Github user hvanhovell commented on the issue:

    https://github.com/apache/spark/pull/14411
  
    @nsyca We do not rewrite the subquery into a join during analysis. We 
rewrite subqueries into joins during optimization. We do two things during 
analysis:
    
    1. We check if the subquery expression is valid. In order to do this we 
need to check if the query resolves (given the outer query), and that no outer 
references are used in (the children of) nodes for which the joining behavior 
is ill defined (`UNION` for instance).
    2. We also rewrite IN/EXISTS/Scalar subquery expressions into a 
PredicateSubquery. We do this by extracting correlated predicates and by 
rewriting the intermediate tree.
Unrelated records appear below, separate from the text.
-- ==== Sys2Proof/Machine/Issue.lean ====
section
/-! DEFINITION. What issue needs to know of a word: the vector registers it names (R19), how it takes a prefix (R73, R79),
what a barista may run (R325) and what a loop body may hold (R81). -/

namespace Sys2Proof.Machine

/-- The `v` registers that an instruction names (R19, R161: `vamo.cas` also names the register after `v_d`). -/
def vregsOf (i : Instr) : List VIdx :=
  match i with
  | .vadd d a b => [d, a, b]
  | .vsub d a b => [d, a, b]
  | .vmul d a b => [d, a, b]
  | .vfma d a b => [d, a, b]
  | .vfms d a b => [d, a, b]
  | .vmin d a b => [d, a, b]
  | .vmax d a b => [d, a, b]
  | .vabs d a => [d, a]
  | .vneg d a => [d, a]
  | .vdiv d a b => [d, a, b]
  | .vexp d a => [d, a]
  | .vlog d a => [d, a]
  | .vrcp d a => [d, a]
  | .vrsqrt d a => [d, a]
  | .vtanh d a => [d, a]
  | .vsigm d a => [d, a]
  | .vsin d a => [d, a]
  | .vcos d a => [d, a]
  | .vcmpEq _ a b => [a, b]
  | .vcmpNe _ a b => [a, b]
  | .vcmpLt _ a b => [a, b]
  | .vcmpLe _ a b => [a, b]
  | .vcmpGt _ a b => [a, b]
  | .vcmpGe _ a b => [a, b]
  | .vsel d a b _ => [d, a, b]
  | .vand d a b => [d, a, b]
  | .vor d a b => [d, a, b]
  | .vxor d a b => [d, a, b]
  | .vandn d a b => [d, a, b]
  | .vnot d a => [d, a]
  | .vsll d a b => [d, a, b]
  | .vsrl d a b => [d, a, b]
  | .vsra d a b => [d, a, b]
  | .vcvt d a _ => [d, a]
  | .vcvtSat d a _ => [d, a]
  | .vcvtFit d a _ => [d, a]
  | .vretag d a _ => [d, a]
  | .vscale d a _ => [d, a]
  | .vtag d _ => [d]
  | .vtagRd _ a => [a]
  | .vbcastF32 d _ _ => [d]
  | .vbcastI64 d _ _ => [d]
  | .vbcastRaw d _ _ => [d]
  | .vbcastEl d a _ => [d, a]
  | .vredAdd _ a _ => [a]
  | .vredMin _ a _ => [a]
  | .vredMax _ a _ => [a]
  | .vredAnd _ a _ => [a]
  | .vredOr _ a _ => [a]
  | .vredXor _ a _ => [a]
  | .vdot _ a b => [a, b]
  | .viota d _ _ => [d]
  | .vperm d a b => [d, a, b]
  | .vrot d a _ => [d, a]
  | .vslideup d a _ => [d, a]
  | .vslidedn d a _ => [d, a]
  | .vcompress d a _ => [d, a]
  | .vexpand d a _ => [d, a]
  | .vld d _ _ => [d]
  | .vst d _ _ => [d]
  | .vlds d _ _ => [d]
  | .vsts d _ _ => [d]
  | .vldx d _ b => [d, b]
  | .vstx d _ b => [d, b]
  | .vsctadd d _ b _ => [d, b]
  | .vldSc d _ _ => [d]
  | .vstSc d _ _ => [d]
  | .vldBndS d _ _ _ => [d]
  | .vldBndF d _ _ _ => [d]
  | .stripLd d _ => [d]
  | .stripLdNa d _ => [d]
  | .stripSt d _ => [d]
  | .stripStNa d _ => [d]
  | .qpushV _ a => [a]
  | .qpopV d _ => [d]
  | .qpeekV d _ => [d]
  | .vamoAdd d _ b _ => [d, b]
  | .vamoMin d _ b _ => [d, b]
  | .vamoMax d _ b _ => [d, b]
  | .vamoSwap d _ b _ => [d, b]
  | .vamoCas d _ b _ => [d, b]
  | .mma _ a b => [a, b]
  | .mmaW _ a _ => [a]
  | .mmaZ _ a b => [a, b]
  | .mmaWz _ a _ => [a]
  | .mmaT _ a b => [a, b]
  | .mmaTW _ a _ => [a]
  | .mmaTZ _ a b => [a, b]
  | .mmaTWz _ a _ => [a]
  | .accRd d _ _ => [d]
  | .cpGth _ _ b _ => [b]
  | .vxfUvar d _ _ => [d]
  | .vxfSvar d _ _ => [d]
  | .vxfUnpk d _ _ => [d]
  | .vxfEuvar d _ => [d]
  | .vxfEsvar d _ => [d]
  | .vxfPack d _ => [d]
  | _ => []

/-- How a major takes a prefix (R73, R79). -/
inductive Accepts where
  | copy | guard | none
deriving DecidableEq, Repr

/-- The Pfx column of the opcode map (R79). -/
def accepts (major : Nat) : Accepts :=
  if major ≤ 0x15 then .copy
  else if major ≤ 0x19 then .guard
  else if major = 0x1A then .copy
  else if major = 0x1B then .guard
  else if major = 0x1C then .copy
  else if major = 0x1D then .guard
  else if major ≤ 0x1F then .copy
  else if major ≤ 0x27 then .guard
  else if major = 0x31 then .copy
  else if major = 0x32 then .guard
  else if major < 0x40 then .none
  else if major ≤ 0x4C then .copy
  else match major with
    | 0x4E | 0x50 | 0x53 | 0x55 | 0x57 | 0x5B | 0x5D | 0x61 | 0x68 => .copy
    | 0x4D | 0x4F | 0x51 | 0x52 | 0x54 | 0x58 | 0x5A | 0x69 | 0x6A | 0x6B | 0x72 => .guard
    | _ => .none

/-- The class of the register destination of a word whose row accepts a copy (R72, R73); none for `vld.q`. -/
def destClass (f : Fields) : Option RClass :=
  match f.major.toNat with
  | 0x09 | 0x0A | 0x0B | 0x0C | 0x0D | 0x0E | 0x42 => some .p
  | 0x46 => if f.minor = 6 then some .s else some .v
  | 0x48 => some .s
  | 0x4C => if f.b.extractLsb' 3 3 = 1 then none else some .v
  | 0x5B => if f.minor.getLsbD 0 then some .s else some .v
  | 0x61 => some .s
  | 0x68 => if f.minor.getLsbD 0 then some .s else some .v
  | m => if m ≤ 0x31 then some .s else some .v

/-- The fields of a lent prefix are ones that a `pre` may have (R73): without a copy no destination, and a predicate's number below 16. A
prefix that comes from sys.pfx may break this. -/
def prefixOk (l : Lent) : Bool :=
  if lentCe l then decide ((lentClass l).toNat ≤ 2) && (lentClass l != 2 || decide ((lentCd l).toNat < 16))
  else lentCd l == 0 && lentClass l == 0

/-- A lent prefix and its successor make a legal pair (R73).
DEDUCED (unsafe, log 13). -/
def pairLegal (l : Lent) (f : Fields) (n : Nat) : Bool :=
  prefixOk l && match accepts f.major.toNat with
  | .none => false
  | .guard => !lentCe l
  | .copy => !lentCe l || match destClass f, (lentClass l).toNat with
    | some .s, 0 => true
    | some .v, 1 => decide ((lentCd l).toNat < n)
    | some .p, 2 => true
    | _, _ => false

/-- The words that a barista executes (R325). -/
def baristaMay (f : Fields) : Bool :=
  let m := f.major.toNat
  let mode := (f.b.extractLsb' 3 3).toNat
  (decide (1 ≤ m) && decide (m ≤ 0x19)) || (m == 0x1A && mode == 2) || m == 0x1C || m == 0x1D || m == 0x1F
    || (decide (0x20 ≤ m) && decide (m ≤ 0x27)) || (m == 0x30 && f.minor == 0)
    || (m == 0x31 && (f.a ++ (f.b ++ f.minor) == (0x040 : BitVec 19) || f.a ++ (f.b ++ f.minor) == (0x032 : BitVec 19)))
    || (m == 0x5E && f.minor.extractLsb' 0 2 == 3) || (m == 0x71)
    || (m == 0x7E && ((packWord f).extractLsb' 13 1 == 0 || (packWord f).extractLsb' 10 3 == 0))

/-- The majors that a loop body may not hold (R81). -/
def bodyForbids (major : Nat) : Bool :=
  (decide (0x20 ≤ major) && decide (major ≤ 0x28)) || major == 0x30 || (decide (0x32 ≤ major) && decide (major ≤ 0x36))
    || major == 0x38 || major == 0x39 || major == 0x56 || major == 0x59 || major == 0x5C
    || (decide (0x6D ≤ major) && decide (major ≤ 0x72))

/-- Every `v` register that the instruction names is declared (R19). -/
def vregsOk (x : Strand) (i : Instr) : Bool := (vregsOf i).all (fun r => decide (r.toNat < x.nreg))

/-! ### Fetching a word (R69) -/

/-- The context of an instruction fetch: a barista fetches from the base view (R324). -/
def State.fetchCtx (s : State) : Ctx := if s.turn.isSome then { s.ctx with view := 0 } else s.ctx

/-- What a barista's code cache holds of an address (R324). -/
def State.codeHit (s : State) (va : Word) : Option CodeSector := match s.turn with
  | none => none
  | some b => (s.barista b).code.find? (fun c => c.asid == s.ctx.asid && c.vsec == va.toNat / 128)

/-- The sector that an instruction fetch reads, with its page: a barista finds it in its code cache first (R324). A translation that fails
gives cause 0x04, and the record says why (R354). -/
def fetchSector (s : State) (va : Word) : Except Stop (Page × Sector) :=
  match s.codeHit va with
  | some c => .ok (c.page, c.sector)
  | none => match translate s s.fetchCtx .fetch va with
    | .error (.trap t) => .error (.trap { t with code := 0x04, data := va, reason := some t.code })
    | .error x => .error x
    | .ok p => (peekSector s s.fetchCtx p va).map (fun x => (p, x))

/-- The word at an address (R69): a failing translation gives cause 0x04 whatever the reason, POISON gives 0x03, an UNDEF sector
reads as zero.
DEDUCED (unsafe, log 8), DEDUCED (unsafe, log 31). -/
def fetchAt (s : State) (va : Word) : Except Stop (BitVec 32) :=
  match fetchSector s va with
  | .error x => .error x
  | .ok (p, x) =>
    if tagVcls x.tag = clsPoison then .error (trapAt s.fetchCtx .fetch 0x03 (va) (p.pa / 128 * 128 + va.toNat % 128))
    else if tagVcls x.tag = clsUndef then .ok 0
    else .ok (BitVec.ofNat 32 (x.bytes (va.toNat % 128) 4))

/-- What the fetch of a word leaves (R318, R324, R327): the sector is in the die's slice, and in the code cache of a barista, whose 448
sectors give up the oldest for a new one and which waits for a sector that the slice still has to fill.
DESIGN CHOICE (unsafe, log 8). -/
def State.fetchedAt (s : State) (va : Word) : State :=
  if (s.codeHit va).isSome then s else
  match fetchSector s va with
  | .error _ => s
  | .ok (p, x) =>
    let t := (s.touch s.fetchCtx p va (BitVec.twoPow 4 (p.pa / 128 % 4)) false false).keep p.walked
    match s.turn with
    | none => t
    | some b =>
      let y := t.barista b
      let c : CodeSector := { asid := s.ctx.asid, vsec := va.toNat / 128, page := p, sector := x }
      (t.setBarista b { y with code := (if y.code.length < 448 then y.code else y.code.drop 1) ++ [c] }).awaitFill s.fetchCtx p

/-- The word at the program counter: from the replay buffer inside a running loop body (R80, R103), otherwise from memory.
DEDUCED (unsafe, log 8). -/
def fetchWord (s : State) : Except Stop (BitVec 32) :=
  let mem := fetchAt s s.pc
  match s.turn, s.strand.loop with
  | none, some l =>
    let k := (s.pc - l.pc - 4).toNat / 4
    if l.running && decide (k < l.len) then .ok (l.body.getD k 0) else mem
  | _, _ => mem

/-- The word at the program counter comes from the replay buffer (R80, R103). -/
def State.replays (s : State) : Bool := match s.turn, s.strand.loop with
  | none, some l => l.running && decide ((s.pc - l.pc - 4).toNat / 4 < l.len)
  | _, _ => false

/-- What the fetch of the word at the program counter leaves. -/
def State.fetched (s : State) : State := if s.replays then s else s.fetchedAt s.pc

/-- The class field of a copy destination (R70). -/
def classBits : RClass → BitVec 3
  | .s => 0
  | .v => 1
  | .p => 2

/-- What a `pre` lends to its successor (R70, R104). -/
def lentBy : Instr → Option Lent
  | .pre p => some (mkLent p false 0 false 0)
  | .preN p => some (mkLent p true 0 false 0)
  | .preCopy p cls cd => some (mkLent p false cd true (classBits cls))
  | .preNCopy p cls cd => some (mkLent p true cd true (classBits cls))
  | _ => none

/-- The registers that an instruction names are ones that it may name (R19; R161 for the pair of `vamo.cas`). -/
def namesOk (x : Strand) (i : Instr) : Bool := vregsOk x i && match i with
  | .vamoCas d _ _ _ => decide (d.toNat + 1 < x.nreg)
  | _ => true

/-- Capture of a loop body (R80, R81) behind the prefix `prev`: the words from `va`; the stop names the address of the offending word. A
privileged word at PRIV = 0 raises 0x01, since R81 forbids its major, where R80 and R87 give it 0x02 (log 65).
DEDUCED (unsafe, log 65). -/
def captureFrom (s : State) (prev : Option Lent) (va : Word) : Nat → Except Stop (List (BitVec 32))
  | 0 => .ok []
  | n + 1 =>
    match fetchAt s va with
    | .error x => .error x
    | .ok w =>
      let f := unpackWord w
      let pair : Bool := match prev with
        | some l => pairLegal l f s.strand.nreg
        | none => true
      let bad : Bool := !pair || bodyForbids f.major.toNat || (f.major == 0x7E && n == 0) || match decodeLow f with
        | .error _ => true
        | .ok i => !namesOk s.strand i
      let next : Option Lent := match decodeLow f with
        | .ok i => lentBy i
        | .error _ => none
      if bad then .error (trapOf 0x01 va)
      else match captureFrom s next (va + 4) n with
        | .error x => .error x
        | .ok l => .ok (w :: l)

/-- What the capture of a loop body leaves. -/
def State.fetchedBody (s : State) (va : Word) (n : Nat) : State :=
  (List.range n).foldl (fun s i => s.fetchedAt (va + BitVec.ofNat 64 (4 * i))) s

/-- Capture of a loop body from `va`. -/
def captureBody (s : State) (va : Word) (n : Nat) : Except Stop (List (BitVec 32)) := captureFrom s none va n

end Sys2Proof.Machine
end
One could argue that this could also be done 
during optimization, but this was needed to get correlated predicates with 
aggregate functions (referencing the outer query) working (see the example 
below). For this we needed to push the complete outer condition into the 
Aggregate below the Having clause. Perhaps there is a simpler way of doing this 
though.
    ```SQL
    select b.key, min(b.value)
    from src b
    group by b.key
    having exists ( select a.key
                    from src a
                    where a.value > 'val_9' and a.value = min(b.value)
                    )
    ```
    
    I think we should also limit the use of `Sample`, which also filters 
non-deterministically and might give us very wrong results as well.